Let’s simply say this is not the way in which the leaders of Tunisia and Algeria wanted to start 2011. Both had experienced varying degrees of protests, violence and killings. In Tunisia, it was a lack of opportunity. In Algeria, trouble brewed around not getting access to food at a reasonable price.
It is not a pretty picture, but what is framing the debates in these countries and the need in Tunisia and Algeria for protesters to take to the streets?
The answer, not surprisingly in the Middle East, is both complex and simple at the same time. The countries don’t have a track record of political openness, which at the end of the day eventually comes back to haunt those in power.
“The challenge is, if we don’t have the global governance systems that can come to the party in terms of dealing with that level of interconnectedness, we could see small trigger events of local crises turn into regional or global crises and that is the real fear our report expresses,” says Nick Davis, co-author of the Global Risks 2011 from the World Economic Forum.
Davis is referring to a “retrenchment from globalization” as one of the five risks to watch in the medium term. This past week, it happened in the present. This is not a move away from the WTO, or the IMF, by countries in the region, but something more tangible on the ground – the younger generation has had enough. Access to the internet and information from outside combined with a lack of opportunity inside is a volatile cocktail.
The math is stacked against the Arab youth. On our program, we have talked about the need to create 100 million jobs to just stand still on the unemployment front, since birth rates in the region are at the top of the global league tables.
For example, in Tunisia unemployment is at 14 percent in the general population and nearly double that amongst those below the age of 25. That pressure underscores another risk in the WEF report, demographic challenges.
This tale of unrest and the use of extremely heavy government force to quell protests is even more complex because in Tunisia, President Zein al-Abidine Ben Ali's government has had economic reform on the priority list.

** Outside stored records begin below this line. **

/-! ### 8-bit arithmetic and logic -/

/-- `ADD`, `ADC`, `SUB`, `SBC` and `CP` on each of the five sources: result and flags of `add8` and `sub8`; `CP` keeps A. -/
def Obligations.AddAndSubtract : Prop :=
  ∀ (op : AluOp) (v : AluSource) (s : State),
    encode (v.instr op) = v.bytes (aluCode op) ∧
    (op ≠ .and → op ≠ .xor → op ≠ .or →
      ∃ t, exec (v.instr op) s = .next t ∧ s.onlyMain t (encode (v.instr op)).length ∧
        (∀ q, q ≠ .a → t.reg8 q = s.reg8 q) ∧ s.storesNothing t ∧ s.charged t v.cycles ∧ s.quiet t ∧
        (match op with
          | .add => IsAdd8 t.cpu.main.f t.cpu.main.a s.cpu.main.a (s.sourceValue v) false
          | .adc => IsAdd8 t.cpu.main.f t.cpu.main.a s.cpu.main.a (s.sourceValue v) s.cpu.main.f.c
          | .sub => IsSub8 t.cpu.main.f t.cpu.main.a s.cpu.main.a (s.sourceValue v) false
          | .sbc => IsSub8 t.cpu.main.f t.cpu.main.a s.cpu.main.a (s.sourceValue v) s.cpu.main.f.c
          | _ => t.cpu.main.a = s.cpu.main.a ∧
              ∃ res, IsSub8 t.cpu.main.f res s.cpu.main.a (s.sourceValue v) false))

/-- `AND`, `OR` and `XOR` on each of the five sources, bit by bit; PV is the parity of the result, C is cleared, and H is set
by `AND` alone. -/
def Obligations.LogicOperations : Prop :=
  ∀ (op : AluOp) (v : AluSource) (s : State), op = .and ∨ op = .xor ∨ op = .or →
    encode (v.instr op) = v.bytes (aluCode op) ∧
    ∃ t, exec (v.instr op) s = .next t ∧ s.onlyMain t (encode (v.instr op)).length ∧
      (∀ q, q ≠ .a → t.reg8 q = s.reg8 q) ∧ s.storesNothing t ∧ s.charged t v.cycles ∧ s.quiet t ∧
      (∀ k, k < 8 → t.cpu.main.a.getLsbD k =
        (match op with
          | .and => s.cpu.main.a.getLsbD k && (s.sourceValue v).getLsbD k
          | .xor => s.cpu.main.a.getLsbD k != (s.sourceValue v).getLsbD k
          | _ => s.cpu.main.a.getLsbD k || (s.sourceValue v).getLsbD k)) ∧
      IsValueFlags t.cpu.main.f t.cpu.main.a (decide (op = .and)) ∧ t.cpu.main.f.c = false

/-- After `ADD`, `ADC`, `SUB`, `SBC` and `CP` on each source, PV says exactly that the signed result does not fit in eight bits, and
C exactly that the unsigned one does not. -/
def Obligations.OverflowIsSigned : Prop :=
  ∀ (v : AluSource) (s : State) (op : AluOp) (c : Nat),
    let a := s.cpu.main.a
    let b := s.sourceValue v
    (op = .add ∧ c = 0 ∨ op = .adc ∧ c = s.cpu.main.f.c.toNat →
      ∃ t, exec (v.instr op) s = .next t ∧
        (t.cpu.main.f.pv = true ↔ a.toInt + b.toInt + c < -128 ∨ 127 < a.toInt + b.toInt + c) ∧
        (t.cpu.main.f.pv = false → t.cpu.main.a.toInt = a.toInt + b.toInt + c) ∧
        (t.cpu.main.a.toNat : Int) = a.toNat + b.toNat + c - 256 * t.cpu.main.f.c.toNat) ∧
    (op = .sub ∧ c = 0 ∨ op = .sbc ∧ c = s.cpu.main.f.c.toNat →
      ∃ t, exec (v.instr op) s = .next t ∧
        (t.cpu.main.f.pv = true ↔ a.toInt - b.toInt - c < -128 ∨ 127 < a.toInt - b.toInt - c) ∧
        (t.cpu.main.f.pv = false → t.cpu.main.a.toInt = a.toInt - b.toInt - c) ∧
        (t.cpu.main.a.toNat : Int) = a.toNat - b.toNat - c + 256 * t.cpu.main.f.c.toNat) ∧
    (∃ t, exec (v.instr .cp) s = .next t ∧
      (t.cpu.main.f.pv = true ↔ a.toInt - b.toInt < -128 ∨ 127 < a.toInt - b.toInt) ∧
      (t.cpu.main.f.c = true ↔ a.toNat < b.toNat) ∧ (t.cpu.main.f.z = true ↔ a = b))

/-- `INC m` and `DEC m` on each place: one read and one write at the same place, C unchanged. -/
def Obligations.IncrementByte : Prop :=
  ∀ (p : Place) (s : State),
    let v := s.valueAt p
    (encode p.inc = p.mainBytes (opByte 0 p.code 4) ∧
      ∃ t, exec p.inc s = .next t ∧ s.onlyMain t (encode p.inc).length ∧ s.putsAt t p (v + 1) ∧
        t.cpu.main.f.s = (v + 1).getLsbD 7 ∧ t.cpu.main.f.z = decide (v = 0xFF) ∧
        t.cpu.main.f.h = decide (v.toNat % 16 = 15) ∧ t.cpu.main.f.pv = decide (v = 0x7F) ∧
        t.cpu.main.f.n = false ∧ t.cpu.main.f.c = s.cpu.main.f.c ∧ s.charged t p.stepCycles ∧ s.quiet t) ∧
    (encode p.dec = p.mainBytes (opByte 0 p.code 5) ∧
      ∃ t, exec p.dec s = .next t ∧ s.onlyMain t (encode p.dec).length ∧ s.putsAt t p (v - 1) ∧
        t.cpu.main.f.s = (v - 1).getLsbD 7 ∧ t.cpu.main.f.z = decide (v = 0x01) ∧
        t.cpu.main.f.h = decide (v.toNat % 16 = 0) ∧ t.cpu.main.f.pv = decide (v = 0x80) ∧
        t.cpu.main.f.n = true ∧ t.cpu.main.f.c = s.cpu.main.f.c ∧ s.charged t p.stepCycles ∧ s.quiet t)

/-! ### CPU control -/

/-- `DAA`, `CPL`, `NEG`, `CCF` and `SCF`. `DAA`: the correction and its flags, from A, H, N and C before it, for every A; C is never
cleared, N is unchanged. -/
def Obligations.AccumulatorAdjustments : Prop :=
  (encode .daa = [0x27] ∧
  ∀ s : State,
    let a := s.cpu.main.a
    let f := s.cpu.main.f
    let corr := (if f.h = true ∨ a.toNat % 16 > 9 then 0x06 else 0) + (if f.c = true ∨ a.toNat > 0x99 then 0x60 else 0)
    ∃ t, exec .daa s = .next t ∧ s.onlyMain t 1 ∧ s.storesNothing t ∧ s.charged t 4 ∧ s.quiet t ∧
      s.onlyReg t .a (BitVec.ofInt 8 (if f.n = true then (a.toNat : Int) - corr else a.toNat + corr)) ∧
      t.cpu.main.f.s = t.cpu.main.a.getLsbD 7 ∧ t.cpu.main.f.z = decide (t.cpu.main.a = 0) ∧
      t.cpu.main.f.h = (if f.n = true then decide (f.h = true ∧ a.toNat % 16 < 6) else decide (a.toNat % 16 > 9)) ∧
      IsParity t.cpu.main.f.pv t.cpu.main.a ∧ t.cpu.main.f.n = f.n ∧
      t.cpu.main.f.c = decide (f.c = true ∨ a.toNat > 0x99)) ∧
  (∀ s : State,
    let f := s.cpu.main.f
    (encode .cpl = [0x2F] ∧
      ∃ t, exec .cpl s = .next t ∧ s.onlyMain t 1 ∧ s.onlyReg t .a (~~~ s.cpu.main.a) ∧ t.cpu.main.f.h = true ∧
        t.cpu.main.f.n = true ∧ t.cpu.main.f.c = f.c ∧ f.keepsSzp t.cpu.main.f ∧
        s.storesNothing t ∧ s.charged t 4 ∧ s.quiet t) ∧
    (encode .neg = [0xED, 0x44] ∧
      ∃ t, exec .neg s = .next t ∧ s.onlyMain t 2 ∧ (∀ q, q ≠ .a → t.reg8 q = s.reg8 q) ∧
        IsSub8 t.cpu.main.f t.cpu.main.a 0 s.cpu.main.a false ∧
        t.cpu.main.f.pv = decide (s.cpu.main.a = 0x80) ∧ t.cpu.main.f.c = decide (s.cpu.main.a ≠ 0) ∧
        s.storesNothing t ∧ s.charged t 8 ∧ s.quiet t) ∧
    (encode .ccf = [0x3F] ∧
      ∃ t, exec .ccf s = .next t ∧ s.onlyMain t 1 ∧ s.sameRegs t ∧ t.cpu.main.f.h = f.c ∧ t.cpu.main.f.c = !f.c ∧
        t.cpu.main.f.n = false ∧ f.keepsSzp t.cpu.main.f ∧ s.storesNothing t ∧ s.charged t 4 ∧ s.quiet t) ∧
    (encode .scf = [0x37] ∧
      ∃ t, exec .scf s = .next t ∧ s.onlyMain t 1 ∧ s.sameRegs t ∧ t.cpu.main.f.h = false ∧ t.cpu.main.f.c = true ∧
        t.cpu.main.f.n = false ∧ f.keepsSzp t.cpu.main.f ∧ s.storesNothing t ∧ s.charged t 4 ∧ s.quiet t))

/-- `DAA` makes BCD addition right: after `ADD A,B` of two BCD bytes, A holds the two low decimal digits of the sum and C its
hundreds. -/
def Obligations.DecimalAddition : Prop :=
  ∀ (s t u : State) (x y : Nat), x < 100 → y < 100 →
    s.cpu.main.a = BitVec.ofNat 8 (16 * (x / 10) + x % 10) → s.cpu.main.b = BitVec.ofNat 8 (16 * (y / 10) + y % 10) →
    exec (.aluReg .add .b) s = .next t → exec .daa t = .next u →
      u.cpu.main.a = BitVec.ofNat 8 (16 * ((x + y) % 100 / 10) + (x + y) % 10) ∧
      u.cpu.main.f.c = decide (100 ≤ x + y)

/-- `NOP`, `HALT`, `DI`, `EI` and `IM`: what each writes of the interrupt state, with PC after the instruction. -/
def Obligations.CpuControlInstructions : Prop :=
  ∀ s : State,
    (encode .nop = [0x00] ∧
      ∃ t, exec .nop s = .next t ∧ t.cpu = s.cpu.past 1 ∧ s.storesNothing t ∧ s.charged t 4 ∧ s.quiet t) ∧
    (encode .halt = [0x76] ∧
      ∃ t, exec .halt s = .next t ∧ t.cpu = { s.cpu.past 1 with halted := true } ∧
        s.storesNothing t ∧ s.charged t 4 ∧ s.quiet t) ∧
    (encode .di = [0xF3] ∧
      ∃ t, exec .di s = .next t ∧ t.cpu = { s.cpu.past 1 with iff1 := false, iff2 := false } ∧
        s.storesNothing t ∧ s.charged t 4 ∧ s.quiet t) ∧
    (encode .ei = [0xFB] ∧
      ∃ t, exec .ei s = .next t ∧ t.cpu = { s.cpu.past 1 with iff1 := true, iff2 := true, eiDelay := true } ∧
        s.storesNothing t ∧ s.charged t 4 ∧ s.quiet t) ∧
    (encode .im0 = [0xED, 0x46] ∧
      ∃ t, exec .im0 s = .next t ∧ t.cpu = { s.cpu.past 2 with im := .im0 } ∧
        s.storesNothing t ∧ s.charged t 8 ∧ s.quiet t) ∧
    (encode .im1 = [0xED, 0x56] ∧
      ∃ t, exec .im1 s = .next t ∧ t.cpu = { s.cpu.past 2 with im := .im1 } ∧
        s.storesNothing t ∧ s.charged t 8 ∧ s.quiet t) ∧
    (encode .im2 = [0xED, 0x5E] ∧
      ∃ t, exec .im2 s = .next t ∧ t.cpu = { s.cpu.past 2 with im := .im2 } ∧
        s.storesNothing t ∧ s.charged t 8 ∧ s.quiet t)

/-- `PATCH`: the host's actions are done in order on the machine with PC past the trap, and the configured cost is charged
whatever they are; with no action it is a two-byte no-op. The host acts as log 8 says, and a
value of `eiDelay` it writes does not outlast the step (log 18). -/
def Obligations.PatchTrap : Prop :=
  encode .patch = [0xED, 0xFE] ∧
  ∀ s : State,
    let regs : Cpu := { s.cpu with pc := s.cpu.pc + 2 }
    let actions := (s.hostReply (.patch regs)).actions
    let done := actions.foldl State.act { s with cpu := regs }
    ∃ t, exec .patch s = .next t ∧ t.cpu = { done.cpu with eiDelay := false } ∧ t.sameMemory done ∧
      s.charged t s.cfg.patchCycles ∧ s.called t (.patch regs) ∧
      (actions = [] → t.cpu = s.cpu.past 2 ∧ s.storesNothing t)

/-! ### 16-bit arithmetic -/

/-- `ADD HL,ss`, `ADD IX,pp` and `ADD IY,rr`: H from bit 11, C from bit 15, S, Z and PV unchanged; under a prefix HL is read
as the index register itself. -/
def Obligations.AddWords : Prop :=
  ∀ (s : State) (p : Pair),
    let f := s.cpu.main.f
    (encode (.addHlPair p) = [opByte 0 (2 * pairCode p + 1) 1] ∧
      ∃ t, exec (.addHlPair p) s = .next t ∧ s.onlyMain t 1 ∧ t.hl = s.hl + s.pair p ∧ t.bc = s.bc ∧ t.de = s.de ∧
        t.cpu.main.a = s.cpu.main.a ∧ f.keepsSzp t.cpu.main.f ∧ t.cpu.main.f.n = false ∧
        t.cpu.main.f.h = decide (s.hl.toNat % 4096 + (s.pair p).toNat % 4096 > 0xFFF) ∧
        t.cpu.main.f.c = decide (s.hl.toNat + (s.pair p).toNat > 0xFFFF) ∧
        s.storesNothing t ∧ s.charged t 11 ∧ s.quiet t) ∧
    (∀ x : IndexReg,
      let b := if p = .hl then s.index x else s.pair p
      encode (.addIndexPair x p) = [indexCode x, opByte 0 (2 * pairCode p + 1) 1] ∧
      ∃ t, exec (.addIndexPair x p) s = .next t ∧
        t.cpu = { (s.setIndex x (s.index x + b)).cpu.past 2 with main := { s.cpu.main with f := t.cpu.main.f } } ∧
        f.keepsSzp t.cpu.main.f ∧ t.cpu.main.f.n = false ∧
        t.cpu.main.f.h = decide ((s.index x).toNat % 4096 + b.toNat % 4096 > 0xFFF) ∧
        t.cpu.main.f.c = decide ((s.index x).toNat + b.toNat > 0xFFFF) ∧
        s.storesNothing t ∧ s.charged t 15 ∧ s.quiet t)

The Mediterranean country of just 10 million people has grown an average of five percent during the past decade. The “Made in Tunisia” label can be found in global retail chains in shopping malls throughout Europe - ditto for the country's agricultural products. The President has been trying to move his people up the so-called value chain to more high-end industries and has signed trade agreements with the U.S. and European Union going back to the early1990s.
But in reality, according to Middle East veteran Jeremy Greenstock, results have taken too long in a less than open political climate. Greenstock ended his diplomatic career as Britain’s ambassador to the United Nations, but spent years in the region.
Leadership, says the former ambassador “is usually around one personality or one president. Creating a dynasty out of that is more dangerous.” He referenced the 30-year rule of Egyptian President Hosni Mubarak as a prime example.
Tunisia, Algeria and Egypt fit into what I call the middle-bulge countries of the world in terms of per-capita income. Ranked in the latest IMF survey at at 82, 97, and 103 respectively, they have certainly made sizable gains with, for example, per-capita income in Tunisia at $9,500 per year.
Look further down the list and you will find Yemen, ranking at 135, with a per-capita income of $2,500 per annum and you can see why elements of al Qaeda have moved in. This goes back to the point made by the WEF’s co-author Davis, when he referred to local problems becoming regional or global problems.
And this, says a long-term player in the region, Saeb Eigner of Lonworld, holds back investment. “In North Africa, the issue from a business perspective in order to have a medium-term investment rather than a short-term investment is creating a degree of sustainability and institutional building.”
Sustainability and institutional building both sound a bit too predictable for those seeking high returns for high risks, but after what transpired this week in North Africa being "boring" and more open might just have avoided unrest and violence.